La Salsoteca Maestra Vida ha sido un espacio pionero en la difusión de los ritmos afroantillanos, particularmente del género salsa, desde las postrimerías de la dictadura militar. Sin embargo, también ha sido un espacio abierto a otras expresiones culturales, siempre atento al devenir sociopolítico del país.

Por Emmanuel Ganora

El calendario de 1988 se acercaba al mes de octubre y en Chile se abría una de las mayores incógnitas de su historia. ¿Cuál sería el futuro de la entonces dictadura gobernante? Por entonces, el régimen había abierto los registros electorales para la realización de un plebiscito que decidiría las formas de tránsito hacia la democracia. Muchos miraban el proceso con escepticismo y no pocos derechamente dudaban que Augusto Pinochet respetara una muy posible derrota. Razones para el escepticismo sobraban, entre otras cosas, por el reguero de sangre derramada durante los –hasta entonces- quince años de tiranía.

Era un país aislado, triste y castrado. A los detenidos desaparecidos y ejecutados políticos -3.227 víctimas, según el Informe Rettig- y torturados  -28.459 , según el Informe Valech-, al régimen se le sumaban cifras que revelaban amplios bolsones de marginalidad -45% de pobreza promedio-, pese al discurso modernizador sustentado por sus economistas. En aquella década de los ochenta, además, comenzaron las primeras jornadas de protestas las que, por cierto, terminaban con estado de excepción que amparaban los horrores de sus aparatos de represión. De ahí que la banda sonora de aquellos años se expresara con desolación, como el caso paradigmático de Santiago del Nuevo Extremo, o con el desenfado de Los Prisioneros.
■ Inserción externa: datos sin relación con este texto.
-- ==== Sys2Proof/Machine/Addr.lean ====
section
/-! DEFINITION. Addr: the four spaces, translation, the checks of an access, tensor tiles and home places
(01_address_spaces.md, R13 to R42). -/

namespace Sys2Proof.Machine

/-! ## Page-table entries (R21 to R26) -/

/-- What an access is, by the ACCESS codes of R32. -/
inductive Acc where
  | load | store | atomic | fetch | copySrc | copyDst
deriving DecidableEq, Repr

/-- The ACCESS code (R32). Code 6, a walk, is never written: a failed walk is logged under the access that needed it
(assumption 38). -/
def Acc.code (a : Acc) : Nat := a.ctorIdx

/-- Bits of the page offset of a leaf of a level (R21). -/
def pageBits (level : Nat) : Nat := if level == 1 then 34 else if level == 2 then 25 else 16

/-- The index of a virtual address at a level (R21). -/
def levelIndex (level va : Nat) : Nat := va / 2 ^ (43 - 9 * level) % 512

/-- KIND of a leaf (R23). -/
def leafKind (e : Nat) : Nat := bits 7 6 e

/-- Whether an entry with V = 1 is malformed (R24). -/
def malformed (level e : Nat) : Bool :=
  if !bit 1 e then level == 3 || bits 63 40 e != 0 || bits 11 2 e != 0
  else
    level == 0 || bits 59 40 e != 0 || bits 15 8 e != 0 || leafKind e == 3
      || bits (pageBits level - 1) 16 (if pageBits level == 16 then 0 else e) != 0 || (bit 39 e && leafKind e != 1)

/-- The check of a leaf for an access (R26): the reason of R33 it fails with. -/
def leafRefuses (a : Acc) (e : Nat) : Option Nat :=
  match a with
  | .store => if bit 2 e then none else some 3
  | .copyDst => if bit 2 e then none else some 3
  | .atomic => if !bit 2 e then some 3 else if !bit 4 e then some 4 else none
  | .fetch => if bit 3 e then none else some 5
  | _ => none

/-- A translated page: its leaf and the bits of its offset. -/
structure Xlat where
  leaf : Nat
  off : Nat

/-- The physical address of a virtual one under a leaf (R21, R23). -/
def Xlat.pa (x : Xlat) (va : Nat) : Nat := bits 39 16 x.leaf * 2 ^ 16 + va % 2 ^ x.off

/-! ## Physical targets (R18 to R20) -/

/-- The populated part of a tower's HBM window (R18): 48 GiB. -/
def hbmSize : Nat := 0xC00000000

/-- Whether an address is populated HBM of a partition's towers (R18, R20). -/
def Part.hbm (p : Part) (pa : Nat) : Bool :=
  decide (pa < 2 ^ 39) && decide (pa % 2 ^ 36 < hbmSize) && p.towers.contains (pa / 2 ^ 36)

/-- The vault mask of a tower in a partition (R15). -/
def Part.vaultMask (p : Part) (t : Nat) : BitVec 48 := getA p.vaults t 0

/-- Whether a 32-bit vault address lies in an allotted vault of the partition (R15) and outside its tower's bin
store (R388); transport accesses are held to the same. `bin` is tower.binVault: 0 none, else 1 + VAULT · 8 + MIB. -/
def Dev.vaultOk (d : Dev) (p : Part) (a : Nat) : Bool :=
  let t := bits 31 29 a
  let v := bits 28 23 a
  let bin := (d.tower t).binVault
  decide (v < 48) && p.towers.contains t && (p.vaultMask t).getLsbD v
    && !(bin != 0 && v == (bin - 1) / 8 && bits 22 20 a == (bin - 1) % 8)
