-- ==== Sys2Proof/Decode.lean ====
section
/-! DEFINITION. Decode: the decoder of the instruction words (R236 to R239, R249, R250), total, rejecting by
the class names of R377, and the encoder written from the same tables. Fields are cut out of the words here,
once. -/

noncomputable section

namespace Sys2Proof

/-- The `n` bits of `w` that begin at bit `lo`. -/
def bits (w lo n : Nat) : Nat := w / 2 ^ lo % 2 ^ n

/-- Bit `i` of `w`. -/
def bitAt (w i : Nat) : Bool := w / 2 ^ i % 2 == 1

/-- The value `v` placed at bit `lo`. -/
def put (v lo : Nat) : Nat := v * 2 ^ lo

/-- A flag placed at bit `lo`. -/
def flag (b : Bool) (lo : Nat) : Nat := if b then 2 ^ lo else 0

/-- The guard in bits 3 to 0 of a first word (R236). -/
def Guard.read (w : Nat) : Guard := { neg := bitAt w 3, p := .ofNat 3 (bits w 0 3) }

/-- The bits of a guard (R236). -/
def Guard.word (g : Guard) : Nat := g.p.toNat + flag g.neg 3

/-- Reads the fields of `OpG`. -/
def OpG.read (w : Nat) : OpG :=
  { g := Guard.read w }
/-- The first-word bits of `OpG`. -/
def OpG.word (o : OpG) : Nat :=
  o.g.word

/-- Reads the fields of `OpWaitc`. -/
def OpWaitc.read (w : Nat) : OpWaitc :=
  { cls := .ofNat 3 (bits w 16 3), thr := .ofNat 7 (bits w 10 6 + bits w 4 1 * 2 ^ 6), g := Guard.read w }
/-- The first-word bits of `OpWaitc`. -/
def OpWaitc.word (o : OpWaitc) : Nat :=
  put o.cls.toNat 16 + put (o.thr.toNat % 2 ^ 6) 10 + put (o.thr.toNat / 2 ^ 6) 4 + o.g.word

/-- Reads the fields of `OpSrd`. -/
def OpSrd.read (w : Nat) : OpSrd :=
  { d := .ofNat 6 (bits w 16 6), num := .ofNat 6 (bits w 10 6), g := Guard.read w }
/-- The first-word bits of `OpSrd`. -/
def OpSrd.word (o : OpSrd) : Nat :=
  put o.d.toNat 16 + put o.num.toNat 10 + o.g.word

/-- Reads the fields of `OpB`. -/
def OpB.read (w : Nat) : OpB :=
  { b := .ofNat 6 (bits w 4 6), g := Guard.read w }
/-- The first-word bits of `OpB`. -/
def OpB.word (o : OpB) : Nat :=
  put o.b.toNat 4 + o.g.word

/-- Reads the fields of `OpCode`. -/
def OpCode.read (w : Nat) : OpCode :=
  { code := .ofNat 12 (bits w 4 12), g := Guard.read w }
/-- The first-word bits of `OpCode`. -/
def OpCode.word (o : OpCode) : Nat :=
  put o.code.toNat 4 + o.g.word

/-- Reads the fields of `OpBar`. -/
def OpBar.read (w : Nat) : OpBar :=
  { n := .ofNat 6 (bits w 4 6), bar := .ofNat 4 (bits w 10 4), g := Guard.read w }
/-- The first-word bits of `OpBar`. -/
def OpBar.word (o : OpBar) : Nat :=
  put o.n.toNat 4 + put o.bar.toNat 10 + o.g.word

/-- Reads the fields of `OpBarw`. -/
def OpBarw.read (w : Nat) : OpBarw :=
  { bar := .ofNat 4 (bits w 10 4), g := Guard.read w }
/-- The first-word bits of `OpBarw`. -/
def OpBarw.word (o : OpBarw) : Nat :=
  put o.bar.toNat 10 + o.g.word

/-- Reads the fields of `OpFence`. -/
def OpFence.read (w : Nat) : OpFence :=
  { kind := .ofNat 2 (bits w 19 2), scope := .ofNat 3 (bits w 16 3), g := Guard.read w }
/-- The first-word bits of `OpFence`. -/
def OpFence.word (o : OpFence) : Nat :=
  put o.kind.toNat 19 + put o.scope.toNat 16 + o.g.word

/-- Reads the fields of `OpDA`. -/
def OpDA.read (w : Nat) : OpDA :=
  { d := .ofNat 6 (bits w 16 6), a := .ofNat 6 (bits w 10 6), g := Guard.read w }
/-- The first-word bits of `OpDA`. -/
def OpDA.word (o : OpDA) : Nat :=
  put o.d.toNat 16 + put o.a.toNat 10 + o.g.word

/-- Reads the fields of `OpRR`. -/
def OpRR.read (w : Nat) : OpRR :=
  { d := .ofNat 6 (bits w 16 6), a := .ofNat 6 (bits w 10 6), b := .ofNat 6 (bits w 4 6), g := Guard.read w }
/-- The first-word bits of `OpRR`. -/
def OpRR.word (o : OpRR) : Nat :=
  put o.d.toNat 16 + put o.a.toNat 10 + put o.b.toNat 4 + o.g.word

/-- Reads the fields of `OpDAW`. -/
def OpDAW.read (w : Nat) : OpDAW :=
  { d := .ofNat 6 (bits w 16 6), a := .ofNat 6 (bits w 10 6), w := .ofNat 2 (bits w 4 2), g := Guard.read w }
/-- The first-word bits of `OpDAW`. -/
def OpDAW.word (o : OpDAW) : Nat :=
  put o.d.toNat 16 + put o.a.toNat 10 + put o.w.toNat 4 + o.g.word

/-- Reads the fields of `OpIcmp`. -/
def OpIcmp.read (w : Nat) : OpIcmp :=
  { cond := .ofNat 4 (bits w 22 4), w32 := bitAt w 21, comb := .ofNat 2 (bits w 19 2), q := .ofNat 3 (bits w 16 3), a := .ofNat 6 (bits w 10 6), b := .ofNat 6 (bits w 4 6), g := Guard.read w }
/-- The first-word bits of `OpIcmp`. -/
def OpIcmp.word (o : OpIcmp) : Nat :=
  put o.cond.toNat 22 + flag o.w32 21 + put o.comb.toNat 19 + put o.q.toNat 16 + put o.a.toNat 10 + put o.b.toNat 4 + o.g.word

/-- Reads the fields of `OpRI`. -/
def OpRI.read (w : Nat) : OpRI :=
  { d := .ofNat 6 (bits w 20 6), a := .ofNat 6 (bits w 14 6), imm := .ofNat 10 (bits w 4 10), g := Guard.read w }
/-- The first-word bits of `OpRI`. -/
def OpRI.word (o : OpRI) : Nat :=
  put o.d.toNat 20 + put o.a.toNat 14 + put o.imm.toNat 4 + o.g.word
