/-- I8 XOR (R262). -/
def execI8Xor (o : OpRR) (s : State) : Out := intOp 8 .xor o s

/-- I8 SHL (R262). -/
def execI8Shl (o : OpRR) (s : State) : Out := intOp 8 .shl o s

/-- I8 SHR (R262). -/
def execI8Shr (o : OpRR) (s : State) : Out := intOp 8 .shr o s

/-- I8 SAR (R262). -/
def execI8Sar (o : OpRR) (s : State) : Out := intOp 8 .sar o s

/-- I8 ADDSAT (R262). -/
def execI8Addsat (o : OpRR) (s : State) : Out := intOp 8 .addsat o s

/-! ## IUN (R263) -/

/-- NEG (R263). -/
def execIunNeg (o : OpDAW) (s : State) : Out := iunOp (fun w a => (2 ^ w - a) % 2 ^ w) o s

/-- ABS (R263). -/
def execIunAbs (o : OpDAW) (s : State) : Out := iunOp (fun w a => (toSigned w a).natAbs % 2 ^ w) o s

/-- NOT (R263). -/
def execIunNot (o : OpDAW) (s : State) : Out := iunOp (fun w a => 2 ^ w - 1 - a) o s

/-- CLZ (R263). -/
def execIunClz (o : OpDAW) (s : State) : Out := iunOp clzBits o s

/-- CTZ (R263). -/
def execIunCtz (o : OpDAW) (s : State) : Out := iunOp ctzBits o s

/-- POPC (R263). -/
def execIunPopc (o : OpDAW) (s : State) : Out := iunOp popBits o s

/-- BREV (R263). -/
def execIunBrev (o : OpDAW) (s : State) : Out := iunOp brevBits o s

/-- BSWAP (R263). -/
def execIunBswap (o : OpDAW) (s : State) : Out := iunOp bswapBits o s

/-- SXT (R263): the whole lane from its low w bits. -/
def execIunSxt (o : OpDAW) (s : State) : Out :=
  unOp s o.g o.a o.d fun v => BitVec.ofInt 64 (toSigned (widOf o.w) (v.toNat % 2 ^ widOf o.w))
/-- ZXT (R263). -/
def execIunZxt (o : OpDAW) (s : State) : Out :=
  unOp s o.g o.a o.d fun v => BitVec.ofNat 64 (v.toNat % 2 ^ widOf o.w)

/-- ICMP (R264). -/
def execIcmp (o : OpIcmp) (s : State) : Out :=
  predOp s o.g [o.a, o.b] o.q fun i l =>
    let w := if o.w32 then 32 else 64
    let c := icond o.cond.toNat w (elem w (i.val o.a.toNat l) 0) (elem w (i.val o.b.toNat l) 0)
    let p := (i.c.pred o.q.toNat).getLsbD l
    match o.comb.toNat with
    | 0 => c
    | 1 => p && c
    | 2 => p || c
    | _ => !c

/-- The condition of R264 that a CMPI condition code stands for (R265): 7 is GEU. -/
def cmpiCond (c : Nat) : Nat := if c == 7 then 9 else c

/-- CMPI (R265): the immediate is sign-extended to 64 bits. -/
def execCmpi (o : OpCmpi) (s : State) : Out :=
  predOp s o.g [o.a] o.q fun i l => icond (cmpiCond o.cond.toNat) 64 (i.val o.a.toNat l).toNat (sext o.imm).toNat

/-! ## Immediates, addresses and constants (R266 to R269) -/

/-- ADDI (R266). -/
def execAddi (o : OpRI) (s : State) : Out := immOp s o.g o.a o.d (sext o.imm) RegVal.addv (· + ·)
/-- ANDI (R266). -/
def execAndi (o : OpRI) (s : State) : Out := immOp s o.g o.a o.d (sext o.imm) RegVal.nov (· &&& ·)
/-- ORI (R266). -/
def execOri (o : OpRI) (s : State) : Out := immOp s o.g o.a o.d (sext o.imm) RegVal.nov (· ||| ·)
/-- XORI (R266). -/
def execXori (o : OpRI) (s : State) : Out := immOp s o.g o.a o.d (sext o.imm) RegVal.nov (· ^^^ ·)
/-- MOVI (R266): the sixteen-bit immediate. -/
def execMovi (o : OpMovi) (s : State) : Out := laneOp s o.g [] o.d fun _ _ => sext o.imm

/-- The shifts of SHI on every element (R267). -/
def shiOp (fn : IFn) (o : OpShi) (s : State) : Out :=
  immOp s o.g o.a o.d (BitVec.ofNat 64 o.cnt.toNat) (fn.aff (widOf o.w)) fun a _ =>
    eachElem (widOf o.w) fun i => fn.apply (widOf o.w) (elem (widOf o.w) a i) o.cnt.toNat
/-- SHI SHL (R267). -/
def execShli (o : OpShi) (s : State) : Out := shiOp .shl o s
/-- SHI SHR (R267). -/
def execShri (o : OpShi) (s : State) : Out := shiOp .shr o s
/-- SHI SAR (R267). -/
def execSari (o : OpShi) (s : State) : Out := shiOp .sar o s
/-- A w-bit pattern rotated right by n mod w (R267). -/
def rorBits (w a n : Nat) : Nat := (a / 2 ^ (n % w) + a * 2 ^ (w - n % w)) % 2 ^ w
/-- SHI ROR (R267). -/
def execRori (o : OpShi) (s : State) : Out :=
  unOp s o.g o.a o.d fun v => eachElem (widOf o.w) fun i => rorBits (widOf o.w) (elem (widOf o.w) v i) o.cnt.toNat

/-- A register value shifted left, its tag kept where it is U or A (R268). -/
def RegVal.shl (v : RegVal) (n : Nat) : RegVal :=
  match v with
  | .uni u => .uni (u <<< n)
  | .aff b t => .aff (b <<< n) (t <<< n)
  | .gen ls => .gen (ls.map fun (x : Word) => x <<< n)

/-- LEA (R268): the shifted vb keeps vb's tag. -/
def execLea (o : OpLea) (s : State) : Out :=
  affOp s o.g o.a o.b o.d (fun x y => RegVal.addv x (y.shl o.sh.toNat)) fun x y => x + y <<< o.sh.toNat

/-- MOVX minor 0 (R269). -/
def execMovxLo (o : OpMovx) (s : State) : Out := laneOp s o.g [] o.d fun _ _ => sext o.imm
/-- MOVX minor 1 (R269): bits [55:28]. -/
def execMovxMid (o : OpMovx) (s : State) : Out :=
  unOp s o.g o.d o.d fun v => bfiVal v (o.imm.zeroExtend 64) 28 28
/-- MOVX minor 2 (R269): bits [63:56]. -/
def execMovxHi (o : OpMovxHi) (s : State) : Out :=
  unOp s o.g o.d o.d fun v => bfiVal v (o.imm.zeroExtend 64) 56 8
No obstante, el 08 de septiembre de 1988, en la intersección de Pio nono con Santa Filomena, abría las puertas un lugar donde el goce también era una forma de resistencia al miedo y la represión: Maestra Vida. La salsoteca que hasta el día de hoy mantiene viva su tradición rumbera y su apertura a expresiones culturales y políticas.

¿Cómo es que los colores del trópico dieron vida a aquella desolación austral?

La clave del exilio

Fue en los años previos a la apertura de Maestra Vida que un grupo de salseros se reunía con la complicidad propia de la contracultura. Muchos de ellos venían retornando hacía poco al país luego de años de exilio en países donde la salsa y su expresión en baile era parte de la vida cotidiana. Un caso emblemático es el del periodista Víctor Mandujano, exiliado 11 años en Venezuela.

“Yo estuve en los años de explosión de la salsa, en los años de la Dimensión Latina con Oscar de León y las grandes orquestas de Cuba. Para ellos, bailar es como hablar. Para que te hagas una idea, aún recuerdo una vez cuando una dueña de casa esparcía talco en el piso para que la gente que bailara se pudiera deslizar”, rememora Mandujano.

Fue en 1986 que en el taller del fotógrafo Jorge Opazo, ubicado en la calle Salvador Donoso en barrio Bellavista, se organizó el primer Club de Salsa. Participación especial tuvieron el abogado Domingo Zamora –abogado exiliado en Alemania-, Patricia “Paca” Jiliberto –pintora exiliada en Ecuador-, Mario Rojas –músico, exiliado en Nicaragua, EE.UU. y Australia-, Juana Millar, además del propio Mandujano y su compañera Patricia Orozco. La discoteca la aportó el propio Mandujano, quien trajo cerca de 2000 vinilos en barco desde Venezuela, luego de haber fungido como conductor del programa radial, “Síncopa”, emitido por Emisora Cultural de Caracas.

Lo que al principio era un malón de un pequeño grupo de salseros, cada vez se fue masificando. Las necesidades de espacio hicieron que el club fuera itinerando, llegando a su cenit en el extinto Club Antofagasta, ubicado en las actuales dependencias del Servicio Electoral de calle Esmeralda con una convocatoria de 800 personas. El entusiasmo llegó a tal nivel que, influenciados por el club, llegó a tener música en vivo: La Banda, acaso la primera orquesta de salsa en Chile, de la cual Mandujano hacía los coros y la “percusión menor” (maracas, güiro, clave), retomando su instinto musical que fue cultivado por las agrupaciones tropicales de antaño como la Orquesta Huambaly y su experiencia en el swing como baterista de la Retaguardia Jazz Band.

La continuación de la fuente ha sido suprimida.